To ensure an index on a column that is encrypted using randomized encryption doesn't leak sensitive data, the key values in the index data structure (B-tree) are encrypted and sorted based on their plaintext values. Sorting by the plaintext value is also useful for processing queries inside the enclave. When the query executor in the Database Engine uses an index on an encrypted column for computations inside the enclave, it searches the index to look up specific values stored in the column. Each search might involve multiple comparisons. The query executor delegates each comparison to the enclave, which decrypts a value stored in the column and the encrypted index key value to be compared, it performs the comparison on plaintext and it returns the result of the comparison to the executor.
Creating indexes on columns that use randomized encryption and aren't enclave-enabled remains unsupported.
An index on a column using deterministic encryption is sorted based on ciphertext (not plaintext), regardless if the column is enclave-enabled or not.
For more information, see Create and use indexes on columns using Always Encrypted with secure enclaves. For general information on how indexing in Database Engine works, see the article, Clustered and Nonclustered Indexes Described.
If an instance of SQL Server fails, its databases might be left in a state where the data files might contain some modifications from incomplete transactions. When the instance is started, it runs a process called database recovery, which involves rolling back every incomplete transaction found in the transaction log to make sure the integrity of the database is preserved. If an incomplete transaction made any changes to an index, those changes also need to be undone. For example, some key values in the index might need to be removed or reinserted.
Important
Microsoft strongly recommends enabling Accelerated database recovery (ADR) for your database, before creating the first index on an enclave-enabled column encrypted with randomized encryption. ADR is enabled by default in Azure SQL Database and Azure SQL Managed Instance. ADR is available but not enabled by default in SQL Server 2019 (15.x) and later.

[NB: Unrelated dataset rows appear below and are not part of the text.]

-- ==== Sys2Proof/Safety.lean ====
section
/-! DEFINITION. The terms in which claims are made: what a bus read cannot change, what memory keeps, the address
cycles and cycle counts as the spec's tables give them, and the invariant of the machine. Every step of this machine
is safe in the host's sense: none faults and none is refused (20_memory.md R61; 60_exceptions.md R301). -/

namespace Sys2Proof.Machine

/-! ## What a bus read cannot change (20_memory.md R68) -/

/-- The video chip without the two collision registers, which clear on read. -/
def Vic.steady (v : Vic) : Vic := { v with spriteSprite := 0, spriteBackground := 0 }

/-- A CIA without what a read of ICR or of the time of day changes. -/
def Cia.steady (c : Cia) : Cia :=
  { c with icrData := 0, ir := false, tod := { c.tod with latched := false, latch := ClockTime.zero } }

/-- The inputs without the joystick values a read has yet to choose from. -/
def Input.steady (i : Input) : Input := { i with joy1 := i.joy1.settle, joy2 := i.joy2.settle }

/-- The part of the state that no bus read changes: everything but the read side effects of 20_memory.md R68, the
model's counters of draws, and the list of accesses. -/
def State.steady (s : State) : State :=
  { s with
    vic := s.vic.steady
    cia1 := s.cia1.steady
    cia2 := s.cia2.steady
    input := s.input.steady
    draws := { s.draws with openBus := 0, joystick := 0, osc3 := 0 }
    trace := [] }

/-- The machine with other registers. -/
def State.withCpu (c : Cpu) (s : State) : State := { s with cpu := c }

/-- N and Z from a result (00_scope.md R8), the other flags as they are. -/
def Flags.withNZ (v : Byte) (p : Flags) : Flags := { p with n := v.getLsbD 7, z := decide (v = 0) }

/-- C, the other flags as they are. -/
def Flags.withC (c : Bool) (p : Flags) : Flags := { p with c := c }

/-- N, V, Z and C of an adder's result (42_arithmetic.md R174, R175), D and I as they are. -/
def Flags.withAdder (o : AluResult) (p : Flags) : Flags := { p with n := o.n, v := o.v, z := o.z, c := o.c }

/-- N, Z and C of a comparison (42_arithmetic.md R173), the other flags as they are. -/
def Flags.withCompare (r m : Byte) (p : Flags) : Flags :=
  { p with n := (r - m).getLsbD 7, z := decide (r = m), c := decide (m.toNat ≤ r.toNat) }

/-- The flags in a pulled status byte (10_state.md R27): bits 5 and 4 are ignored. -/
def flagsIn (m : Byte) : Flags :=
  { n := m.getLsbD 7, v := m.getLsbD 6, d := m.getLsbD 3, i := m.getLsbD 2, z := m.getLsbD 1, c := m.getLsbD 0 }

/-- The status byte that is pushed (10_state.md R27): N, V, 1, B, D, I, Z, C. -/
def pushedStatus (p : Flags) (brk : Bool) : Byte :=
  BitVec.ofNat 8 (128 * p.n.toNat + 64 * p.v.toNat + 32 + 16 * brk.toNat + 8 * p.d.toNat + 4 * p.i.toNat
    + 2 * p.z.toNat + p.c.toNat)

/-- Every byte outside the stored ones reads as before: each address that no device answers, through the map; each
byte of RAM, under a ROM or not; each nibble of colour RAM. A write of the processor port may change which store
answers elsewhere (10_state.md R31); the bytes of the stores do not change then either. -/
structure MemoryKeptBut (stored : List Word) (s t : State) : Prop where
  bytes : (∀ e ∈ stored, s.store e ≠ .portDirection ∧ s.store e ≠ .portData) →
    ∀ a : Word, a ∉ stored → s.store a ≠ .io → t.peek a = s.peek a
  ram : ∀ k : Nat, (∀ e ∈ stored, k ≠ e.toNat) → t.ram.read k = s.ram.read k
  color : ∀ k : Nat,
    (∀ e ∈ stored, s.store e ≠ .io ∨ ioDevice e ≠ .color ∨ k ≠ (e.extractLsb' 0 10).toNat) →
    t.colorRam.read k = s.colorRam.read k

/-- The bytes of the instruction stream that a step fetches before `exec` starts: all of them, but for JSR's last
(44_branch_jump.md R216) and BRK's padding byte (45_flags_system.md R234). -/
def fetchedBytes (op : Byte) : Nat := if op = 0x20 then 2 else opcodeLength op

/-- `i`, whose opcode byte is `op`, completes from `s`: `exec` gives a next state which is `r` in every register,
flag, store and device but for the side effects of its reads, it keeps every byte but the stored ones, and the whole
instruction takes `cycles` bus accesses. -/
def Completes (i : Instr) (op : Byte) (cycles : Nat) (s r : State) (stored : List Word) : Prop :=
  (encode i).head? = some op ∧
  ∃ t, exec i s = .next t ∧ t.steady = r.steady ∧ MemoryKeptBut stored s t ∧
    fetchedBytes op + t.trace.length = cycles + s.trace.length

/-- One encoding of an instruction that reads an operand: its opcode byte and its cycles. -/
structure ReadForm where
  instr : Instr
  src : Src
  opcode : Byte
  cycles : Nat

/-- One encoding of an instruction that writes or modifies memory. -/
structure MemForm where
  instr : Instr
  mode : MemMode
  opcode : Byte
  cycles : Nat

/-- One encoding of an undocumented instruction under `ILLEGAL_POLICY = Nop`. -/
structure QuietForm where
  instr : Instr
  form : NopForm
  opcode : Byte
  cycles : Nat

/-- Raster position as a count of cycles in the frame (60_exceptions.md R333). -/
def Vic.position (std : VideoStandard) (v : Vic) : Nat := v.raster.toNat * std.cyclesPerLine + (v.rcycle - 1)

/-- Run the video chip for some ticks, counting the frame-ready events. -/
def Vic.run (std : VideoStandard) : Nat → Vic → Vic × Nat
  | 0, v => (v, 0)
  | n + 1, v => ((Vic.run std n (v.tick std).1).1, (Vic.run std n (v.tick std).1).2 + if (v.tick std).2 then 1 else 0)

/-- A read of this address has a side effect on a device (20_memory.md R68). -/
def readHasEffect (a : Word) : Bool :=
  match ioDevice a with
  | .vic => a.extractLsb' 0 6 == 0x1E || a.extractLsb' 0 6 == 0x1F
  | .cia1 => a.extractLsb' 0 4 == 0x8 || a.extractLsb' 0 4 == 0xB || a.extractLsb' 0 4 == 0xD
  | .cia2 => a.extractLsb' 0 4 == 0x8 || a.extractLsb' 0 4 == 0xB || a.extractLsb' 0 4 == 0xD
  | .sid => false
  | .color => false
  | .expansion => false

/-- The state without the model's counters of draws and the joystick values a read chooses from. -/
def State.undrawn (s : State) : State :=
  { s with
    input := s.input.steady
    draws := { s.draws with openBus := 0, joystick := 0, osc3 := 0 } }

/-- The state without the distinction between Running and WarpRunning (70_reset_and_hazards.md R425). -/
def State.eraseWarp (s : State) : State :=
  { s with session := { s.session with
      lifecycle := if s.session.lifecycle = .warpRunning then .running else s.session.lifecycle
      resumeWarp := false } }

/-! ## Address cycles (30_encoding.md R109 to R116) -/

/-- The address of an access. -/
def BusAccess.addr : BusAccess → Word
  | .read a _ => a
  | .write a _ => a

/-- The pointer in zero page at `q`, whose high byte wraps inside the page. -/
def State.pointer (s : State) (q : Byte) : Word := wordOf (s.peek (zeroPage (q + 1))) (s.peek (zeroPage q))

/-- The base address a memory mode adds its 16-bit index to, and that index; no index for the others. -/
def baseAndIndex (m : MemMode) (s : State) : Word × Byte :=
  match m with
  | .zp d => (zeroPage d, 0)
  | .zpx d => (zeroPage (d + s.cpu.x), 0)
  | .zpy d => (zeroPage (d + s.cpu.y), 0)
  | .abs w => (w, 0)
  | .abx w => (w, s.cpu.x)
  | .aby w => (w, s.cpu.y)
  | .izx d => (s.pointer (d + s.cpu.x), 0)
  | .izy d => (s.pointer d, s.cpu.y)

/-- The effective address of a memory mode (30_encoding.md R101). -/
def effectiveAddress (m : MemMode) (s : State) : Word :=
  (baseAndIndex m s).1 + BitVec.ofNat 16 (baseAndIndex m s).2.toNat

/-- The index carries out of the low address byte (30_encoding.md R120). -/
def pageCrossed (m : MemMode) (s : State) : Bool :=
  decide (256 ≤ (loByte (baseAndIndex m s).1).toNat + (baseAndIndex m s).2.toNat)

/-- The addresses a mode reads to form its effective address, in order: the dummy reads and the pointer. -/
def addressCycles (k : AccessKind) (m : MemMode) (s : State) : List Word :=
  let b := baseAndIndex m s
  let eau := wordOf (hiByte b.1) (loByte b.1 + b.2)
  let fix := if k ≠ .read ∨ pageCrossed m s then [eau] else []
  match m with
  | .zp _ => []
  | .zpx d => [zeroPage d]
  | .zpy d => [zeroPage d]
  | .abs _ => []
  | .abx _ => fix
  | .aby _ => fix
  | .izx d => [zeroPage d, zeroPage (d + s.cpu.x), zeroPage (d + s.cpu.x + 1)]
  | .izy d => [zeroPage d, zeroPage (d + 1)] ++ fix

/-! ## Cycle counts (70_reset_and_hazards.md R420) -/

/-- One row of the table of R420, by the low nibble; the entries without their marks. -/
def cycleRow (row : Nat) : List Nat :=
  match row with
  | 0x0 => [7, 6, 2, 8, 3, 3, 5, 5, 3, 2, 2, 2, 4, 4, 6, 6]
  | 0x1 => [2, 5, 2, 8, 4, 4, 6, 6, 2, 4, 2, 7, 4, 4, 7, 7]
  | 0x2 => [6, 6, 2, 8, 3, 3, 5, 5, 4, 2, 2, 2, 4, 4, 6, 6]
  | 0x3 => [2, 5, 2, 8, 4, 4, 6, 6, 2, 4, 2, 7, 4, 4, 7, 7]
  | 0x4 => [6, 6, 2, 8, 3, 3, 5, 5, 3, 2, 2, 2, 3, 4, 6, 6]
  | 0x5 => [2, 5, 2, 8, 4, 4, 6, 6, 2, 4, 2, 7, 4, 4, 7, 7]
  | 0x6 => [6, 6, 2, 8, 3, 3, 5, 5, 4, 2, 2, 2, 5, 4, 6, 6]
  | 0x7 => [2, 5, 2, 8, 4, 4, 6, 6, 2, 4, 2, 7, 4, 4, 7, 7]
  | 0x8 => [2, 6, 2, 6, 3, 3, 3, 3, 2, 2, 2, 2, 4, 4, 4, 4]
  | 0x9 => [2, 6, 2, 6, 4, 4, 4, 4, 2, 5, 2, 5, 5, 5, 5, 5]
  | 0xA => [2, 6, 2, 6, 3, 3, 3, 3, 2, 2, 2, 2, 4, 4, 4, 4]
  | 0xB => [2, 5, 2, 5, 4, 4, 4, 4, 2, 4, 2, 4, 4, 4, 4, 4]
  | 0xC => [2, 6, 2, 8, 3, 3, 5, 5, 2, 2, 2, 2, 4, 4, 6, 6]
  | 0xD => [2, 5, 2, 8, 4, 4, 6, 6, 2, 4, 2, 7, 4, 4, 7, 7]
  | 0xE => [2, 6, 2, 8, 3, 3, 5, 5, 2, 2, 2, 2, 4, 4, 6, 6]
  | _ => [2, 5, 2, 8, 4, 4, 6, 6, 2, 4, 2, 7, 4, 4, 7, 7]

/-- The entry of the table of R420 for an opcode byte; 2 for JAM. -/
def tableCycles (op : Byte) : Nat := (cycleRow (op.extractLsb' 4 4).toNat).getD (op.extractLsb' 0 4).toNat 0

/-- A branch to `t` from the instruction after the branch at `pc` leaves the page (44_branch_jump.md R205). -/
def branchCrosses (pc t : Word) : Bool := hiByte pc != hiByte t

/-- The cycles a taken branch adds (R420, mark `b`). -/
def branchExtra (taken : Bool) (d : Byte) (s : State) : Nat :=
  if taken then if branchCrosses s.cpu.pc (s.cpu.pc + d.signExtend 16) then 2 else 1 else 0

/-- The cycle an indexed read adds (R420, mark `+`). -/
def crossExtra (m : MemMode) (s : State) : Nat := if pageCrossed m s then 1 else 0

/-- The run-time additions to the table (R420), by the mark of the opcode's entry. -/
def extraCycles (i : Instr) (s : State) : Nat :=
  match i with
  | .bcc d => branchExtra (!s.cpu.p.c) d s
  | .bcs d => branchExtra s.cpu.p.c d s
  | .beq d => branchExtra s.cpu.p.z d s
  | .bmi d => branchExtra s.cpu.p.n d s
  | .bne d => branchExtra (!s.cpu.p.z) d s
  | .bpl d => branchExtra (!s.cpu.p.n) d s
  | .bvc d => branchExtra (!s.cpu.p.v) d s
  | .bvs d => branchExtra s.cpu.p.v d s
  | .oraIzy d => crossExtra (.izy d) s
  | .andIzy d => crossExtra (.izy d) s
  | .eorIzy d => crossExtra (.izy d) s
  | .adcIzy d => crossExtra (.izy d) s
  | .ldaIzy d => crossExtra (.izy d) s
  | .laxIzy d => crossExtra (.izy d) s
  | .cmpIzy d => crossExtra (.izy d) s
  | .sbcIzy d => crossExtra (.izy d) s
  | .oraAby w => crossExtra (.aby w) s
  | .andAby w => crossExtra (.aby w) s
  | .eorAby w => crossExtra (.aby w) s
  | .adcAby w => crossExtra (.aby w) s
  | .ldaAby w => crossExtra (.aby w) s
  | .ldxAby w => crossExtra (.aby w) s
  | .laxAby w => crossExtra (.aby w) s
  | .lasAby w => crossExtra (.aby w) s
  | .cmpAby w => crossExtra (.aby w) s
  | .sbcAby w => crossExtra (.aby w) s
  | .oraAbx w => crossExtra (.abx w) s
  | .andAbx w => crossExtra (.abx w) s
  | .eorAbx w => crossExtra (.abx w) s
  | .adcAbx w => crossExtra (.abx w) s
  | .ldaAbx w => crossExtra (.abx w) s
  | .ldyAbx w => crossExtra (.abx w) s
  | .cmpAbx w => crossExtra (.abx w) s
  | .sbcAbx w => crossExtra (.abx w) s
  | .nopAbx1C w => crossExtra (.abx w) s
  | .nopAbx3C w => crossExtra (.abx w) s
  | .nopAbx5C w => crossExtra (.abx w) s
  | .nopAbx7C w => crossExtra (.abx w) s
  | .nopAbxDC w => crossExtra (.abx w) s
  | .nopAbxFC w => crossExtra (.abx w) s
  | _ => 0

/-! ## The invariant -/

/-- All addresses of a store lie below a bound. -/
def Memory.below {w : Nat} (n : Nat) (m : Memory w) : Prop := ∀ c ∈ m, c.1 < n

/-- What every reachable state satisfies and every step keeps. -/
structure State.Inv (s : State) : Prop where
  /-- the stores are in canonical form and inside their address ranges (10_state.md R34) -/
  ram : Memory.wf s.ram = true
  ramBelow : Memory.below 0x10000 s.ram
  color : Memory.wf s.colorRam = true
  colorBelow : Memory.below 0x400 s.colorRam
  vicRegs : Memory.wf s.vic.regs = true
  vicRegsBelow : Memory.below 0x2F s.vic.regs
  /-- the raster position lies in the frame (60_exceptions.md R332) -/
  raster : s.vic.raster.toNat < s.params.videoStandard.lines
  cycleOne : 1 ≤ s.vic.rcycle
  cycleLast : s.vic.rcycle ≤ s.params.videoStandard.cyclesPerLine
  /-- the LOAD strobe is never stored (60_exceptions.md R352) -/
  strobes : s.cia1.ta.ctrl.getLsbD 4 = false ∧ s.cia1.tb.ctrl.getLsbD 4 = false ∧
    s.cia2.ta.ctrl.getLsbD 4 = false ∧ s.cia2.tb.ctrl.getLsbD 4 = false
  /-- a jammed CPU has no interrupt latched (46_undocumented.md R262) -/
  jammed : s.cpu.jammed = true → s.cpu.intLatch = none
  /-- under `ILLEGAL_POLICY = Nop` the CPU never jams (46_undocumented.md R263) -/
  nopPolicy : s.params.illegalPolicy = .nop → s.cpu.jammed = false
  /-- the Monitor is active in the lifecycle state InMonitor only (60_exceptions.md R380, R381) -/
  monitor : s.session.lifecycle ≠ .inMonitor → s.session.monitor = .inactive
  inMonitor : s.session.lifecycle = .inMonitor → s.session.monitor ≠ .inactive
  /-- a session that has been stopped stays stopped (60_exceptions.md R386) -/
  released : s.session.released = true → s.session.lifecycle = .stopped

end Sys2Proof.Machine
end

With the traditional database recovery process (that follows the ARIES recovery model), to undo a change to an index, the Database Engine needs to wait until an application provides the column encryption key for the column to the enclave, which can take a long time. Accelerated database recovery (ADR) dramatically reduces the number of undo operations that must be deferred because a column encryption key isn't available in the cache inside the enclave. Consequently, it substantially increases database availability by minimizing a chance for a new transaction to get blocked. With ADR enabled, the Database Engine might still need a column encryption key to complete cleaning up old data versions but it does that as a background task that doesn't impact the availability of the database or user transactions. You might see error messages in the error log, indicating failed cleanup operations due to a missing column encryption key.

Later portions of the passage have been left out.